▸ **Dataset records**:
##########

-- ==== Sys2Proof/Machine/FabricOps.lean ====
section
/-! DEFINITION. Machine/FabricOps.lean: flits, the Lock checks, link-local packets, the time exchange and the loading
of a Lock configuration (R345, R347, R349-R365; 13_optical_fabric_and_slices.md). -/
namespace Sys2Proof.Machine

/-! ### Flits (R345, R347) -/

/-- CRC-64 of ECMA-182, most significant bit first, with initial value 0 and no inversion (log entry 50). -/
def crc64Byte (c b : Nat) : Nat :=
  (List.range 8).foldl (fun v _ => if v.testBit 63 then (v * 2 % 2 ^ 64) ^^^ 0x42F0E1EBA9EA3693 else v * 2)
    (c ^^^ (b * 2 ^ 56))

def crc64 (bs : List Byte) : Nat := bs.foldl (fun c b => crc64Byte c b.toNat) 0

/-- Sends a flit without packet data: an acknowledgement, or a NAK, with the credit of an accepted flit (R345, R347;
log entry 51). -/
def State.flitOut (s : State) (k : Nat) (nak : Bool) (crVc crDed : Nat) : State :=
  let l := s.linkLayer k
  (s.setLinkLayer k { l with txNext := (l.txNext + 1) % 4096 }).emit
    (.flit k (l.txNext + 2 ^ 12 * ((l.rxNext + 4095) % 4096) + 2 ^ 24 * b2n nak + 2 ^ 28 + 2 ^ 29 * crVc + 2 ^ 32 * crDed))

/-- The credits and the acknowledgement that an accepted flit carries (R345, R347). -/
def LinkLayer.takeHeader (l : LinkLayer) (hdr : Nat) : LinkLayer :=
  let vc := field hdr 29 3
  let shr := field hdr 40 10
  { l with
    rxNext := (l.rxNext + 1) % 4096
    discarding := false
    acked := field hdr 12 12
    ded := l.ded.set vc (min 16 (l.ded[vc]?.getD 0 + field hdr 32 8))
    shared := min 896 (l.shared + shr)
    pool := l.pool.set vc (l.pool[vc]?.getD 0 - shr) }

/-- A flit arrives (R345): one that fails its CRC or breaks the sequence is discarded, and a NAK is sent once until the
replay arrives; an accepted one gives its credits and its acknowledgement, and a NAK in it makes this end replay. -/
def State.flitIn (s : State) (k hdr : Nat) (data : List Byte) (crc : Nat) : State :=
  let l := s.linkLayer k
  if crc64 (leBytes hdr 8 ++ data) ≠ crc ∨ field hdr 0 12 ≠ l.rxNext then
    if l.discarding then s else (s.setLinkLayer k { l with discarding := true }).flitOut k true 0 0
  else
    let s := s.setLinkLayer k (l.takeHeader hdr)
    let s := if bit hdr 24 then s.bumpAt R.LINK_REPLAYS.COUNT (k / 16) (k % 16) else s
    let s := s.drainPort k
    if bit hdr 28 then s else s.flitOut k false (field hdr 25 3) 1

/-! ### Lock checks (R356, R357) -/

def lockUnit : Raiser := .page .lock 0

/-- A packet fails a Lock check: 1 ingress, 2 destination, 3 forwarding, 4 transit. -/
def State.lockDrop (s : State) (check port : Nat) (p : Packet) : State :=
  let s := if check = 1 then s.bump R.LOCK_DROP_INGRESS.COUNT 0
    else if check = 4 then s.bump R.LOCK_DROP_TRANSIT.COUNT 0 else s.bump R.LOCK_DROP_DEST.COUNT 0
  let s := ((s.put R.LOCK_LAST_DROP.SRC 0 p.src).put R.LOCK_LAST_DROP.SLICE 0 p.slice).put R.LOCK_LAST_DROP.PORT 0 port
  let s := (s.put R.LOCK_LAST_DROP.VC 0 p.vc).put R.LOCK_LAST_DROP.CHECK 0 check
  s.raiseOnce (toldKey 0x2413 0) msTicks lockUnit none 0x2413
    (w4 [p.src + 2 ^ 12 * p.slice + 2 ^ 20 * port + 2 ^ 26 * p.vc + 2 ^ 29 * check])

/-- A packet that has passed an intermediate module already and is for another node (R355). -/
def State.misrouted (s : State) (p : Packet) : State :=
  (s.bump R.ROUTE_MISROUTED.COUNT 0).raiseOnce (toldKey 0x2412 0) msTicks routeUnit none 0x2412 (w4 [p.src, p.dst])

/-- Committed grant g as `LOCK_TRANSIT` holds it. -/
def State.grant (s : State) (g : Nat) : Nat := s.fld R.LOCK_TRANSIT.GRANT 0 g

/-- A grant is in force for a slice and covers a node (R358). -/
def grantCovers (w slice n : Nat) : Bool :=
  bit w 8 && decide (field w 0 8 = slice ∧ field w 16 12 ≤ n ∧ n ≤ field w 32 12)

/-- Some committed grant covers a node for a slice. -/
def State.granted (s : State) (slice n : Nat) : Bool := (List.range 16).any fun g => grantCovers (s.grant g) slice n

/-- The channel of a packet after this module has passed it on (R355). -/
def nextVc : Nat → Nat
  | 0 => 1 | 2 => 3 | 4 => 5 | v => v

/-- A packet for another node: the forwarding or the transit check, then the route (R355, R357). -/
def State.passOn (s : State) (port : Nat) (p : Packet) : State :=
  if p.vc = 7 ∧ (p.slice = s.slice ∨ p.hop = true ∨ s.granted p.slice p.dst = false) then s.lockDrop 4 port p
  else if p.vc ≠ 7 ∧ (p.slice ≠ s.slice ∨ s.slice = 0) then s.lockDrop 3 port p
  else if p.hop then s.misrouted p
  else s.forward { p with hop := true, vc := nextVc p.vc }

/-! ### Time exchange (R363-R365) -/

/-- A port's count of 1/16 `TICK`. -/
def State.stamp (s : State) (sub : Nat) : Nat := s.tick * 16 + sub

/-- A source answers a time request (R351, R364). -/
def State.timeRequest (s : State) (p : Packet) (sub2 sub3 : Nat) : State :=
  if s.on R.LINK_TIME_CFG.MASTER then
    (s.injectOwn {
      dst := p.src, src := 0, slice := 0, vc := 6, hop := false, type := 0xF6,
      head := leBytes (p.h 8 2) 2 ++ List.replicate 6 0 ++ leBytes (p.h 16 8) 8 ++ leBytes (s.stamp sub2) 8,
      payload := leBytes (s.stamp sub3) 8 }).2
  else s

/-- The exchange with the least round trip; the newest of equals. -/
def bestExchange : List (Int × Int) → Int × Int
  | [] => (0, 0)
  | [e] => e
  | e :: t => let b := bestExchange t; if e.2 ≤ b.2 then e else b

/-- The module is no longer aligned: cause 0 by its offset, 1 for want of exchanges (R365). -/
def State.unaligned (s : State) (theta : Nat) (cause : Nat) : State :=
  if s.on R.LINK_TIME_STATUS.ALIGNED then
    (s.put R.LINK_TIME_STATUS.ALIGNED 0 0).raise (.page .link 0) none 0x1401 (w4 [theta, cause])
  else s

/-- A valid exchange: the offset and round trip of the best of the last eight, the rate trim, which the spec bounds and
does not give, and alignment within 100 ns (R364, R365). -/
def State.timeExchange (s : State) (theta delta : Int) : State :=
  let ex := ((theta, delta) :: s.fabric.exchanges).take 8
  let b := bestExchange ex
  let t := twos 32 b.1
  let s := { s with fabric := { s.fabric with timeSent := none, exchanges := ex, silent := 0 } }
  let s := (s.put R.LINK_TIME_OFFSET.THETA 0 t).put R.LINK_TIME_DELAY.DELTA 0 (twos 32 b.2)
  let trim := s.freeNat 64
  let lock := trim.2.freeNat 1
  let s := (lock.2.put R.LINK_TIME_TRIM.TRIM 0 (twos 32 ((trim.1 % 1000001 : Nat) - 500000 : Int))).put
    R.LINK_TIME_STATUS.FREQ_LOCK 0 lock.1
  if b.1.natAbs ≤ 160 then s.put R.LINK_TIME_STATUS.ALIGNED 0 1 else s.unaligned t 0

/-- The answer to the outstanding time request arrives (R364); any other answer is dropped. -/
def State.timeAnswer (s : State) (p : Packet) (sub : Nat) : State :=
  match s.fabric.timeSent with
  | some (seq, t1) =>
    if p.h 8 2 = seq ∧ p.h 16 8 = t1 ∧ p.src = s.fld R.LINK_TIME_CFG.SOURCE then
      let t2 : Int := p.h 24 8
      let t3 : Int := ofLe (p.payload.take 8)
      let t4 : Int := s.stamp sub
      s.timeExchange (((t2 - t1) - (t4 - t3)) / 2) ((t4 - t1) - (t3 - t2))
    else s
  | none => s

/-- The source can be reached, but only through another slice's module (R364). -/
def State.onlyTransit (s : State) : Bool :=
  let e := s.route (s.fld R.LINK_TIME_CFG.SOURCE)
  let direct (mask : Nat) (t : Bool) : Bool := !t && decide (s.usable 0 mask false ≠ 0)
  e.v && !(direct e.pri e.priTransit || direct e.alt e.altTransit) &&
    decide (s.usable 0 e.pri false ≠ 0 ∨ s.usable 0 e.alt false ≠ 0)

/-- A period of the exchange passes: a request is sent (R364), and after 16 periods without a valid exchange the module
reports itself unaligned (R365). -/
def State.timePeriod (s : State) (sub : Nat) : State :=
  if s.on R.LINK_TIME_CFG.EN && !s.on R.LINK_TIME_CFG.MASTER then
    let n := s.fabric.silent + 1
    let s := { s with fabric := { s.fabric with silent := min n 16, timeSent := none } }
    let s := if n = 16 then s.unaligned (s.fld R.LINK_TIME_OFFSET.THETA) 1 else s
    let s := s.put R.LINK_TIME_STATUS.NO_PATH 0 (b2n s.onlyTransit)
    if s.onlyTransit then s
    else
      let seq := s.fabric.timeSeq
      let s := { s with fabric := { s.fabric with timeSeq := (seq + 1) % 65536, timeSent := some (seq, s.stamp sub) } }
      (s.injectOwn {
        dst := s.fld R.LINK_TIME_CFG.SOURCE, src := 0, slice := 0, vc := 6, hop := false, type := 0xF5,
        head := leBytes seq 2 ++ List.replicate 6 0 ++ leBytes (s.stamp sub) 8 ++ List.replicate 8 0,
        payload := [] }).2
  else s

/-! ### Link-local packets (R350, R351, R361) -/

/-- A link carries link management: it is UP or MISCABLED (R337). -/
def State.linkTalks (s : State) (k : Nat) : Bool := decide (s.linkState k = linkUp ∨ s.linkState k = 3)

/-- A peer's IDENT outside training: its identity is recorded (R350, R351). -/
def State.identIn (s : State) (k : Nat) (p : Ident) : State := if s.linkTalks k then s.setPeer k p else s

/-- LINK_MGMT: 0 DOWN_NOTICE, 1 RETRAIN_REQUEST (R351). -/
def State.linkMgmt (s : State) (k op cause : Nat) : State :=
  if op = 0 then s.linkDown k cause
  else if op = 1 ∧ s.linkState k = 4 ∧ s.on R.LINK_CFG.AUTO_RETRAIN (k / 16) = true then s.trainLink k
  else s

/-- The grants that a yes for these ranges rests on. -/
def State.grantsFor (s : State) (slice : Nat) (ranges : List (Nat × Nat)) : List Nat :=
  (List.range 16).filter fun g => ranges.any fun r =>
    (List.range (r.2 + 1 - r.1)).any fun i => grantCovers (s.grant g) slice (r.1 + i)

/-- A transit query is answered from the committed grants, and a yes pins them to the link (R351, R361). -/
def State.transitQuery (s : State) (k qid slice : Nat) (ranges : List (Nat × Nat)) : State :=
  if s.linkTalks k then
    let yes := decide (ranges ≠ [] ∧ ranges.length ≤ 16) && ranges.all fun r =>
      decide (r.1 ≤ r.2) && (List.range (r.2 + 1 - r.1)).all fun i => s.granted slice (r.1 + i)
    let s := if yes then
        { s with fabric := { s.fabric with pins := s.fabric.pins ++ (s.grantsFor slice ranges).map fun g => (k, qid, g) } }
      else s
    s.emit (.ctl k 0xF3 (leBytes qid 2 ++ leBytes (b2n (!yes)) 1 ++ List.replicate 21 0))
  else s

##########

Above are the entries. Copy exactly the part that opens with the line containing "of a Lock configuration" and closes with the line containing "def State.flitOut (s", and no more.

of a Lock configuration (R345, R347, R349-R365; 13_optical_fabric_and_slices.md). -/
namespace Sys2Proof.Machine

/-! ### Flits (R345, R347) -/

/-- CRC-64 of ECMA-182, most significant bit first, with initial value 0 and no inversion (log entry 50). -/
def crc64Byte (c b : Nat) : Nat :=
  (List.range 8).foldl (fun v _ => if v.testBit 63 then (v * 2 % 2 ^ 64) ^^^ 0x42F0E1EBA9EA3693 else v * 2)
    (c ^^^ (b * 2 ^ 56))

def crc64 (bs : List Byte) : Nat := bs.foldl (fun c b => crc64Byte c b.toNat) 0

/-- Sends a flit without packet data: an acknowledgement, or a NAK, with the credit of an accepted flit (R345, R347;
log entry 51). -/
def State.flitOut (s : State) (k : Nat) (nak : Bool) (crVc crDed : Nat) : State :=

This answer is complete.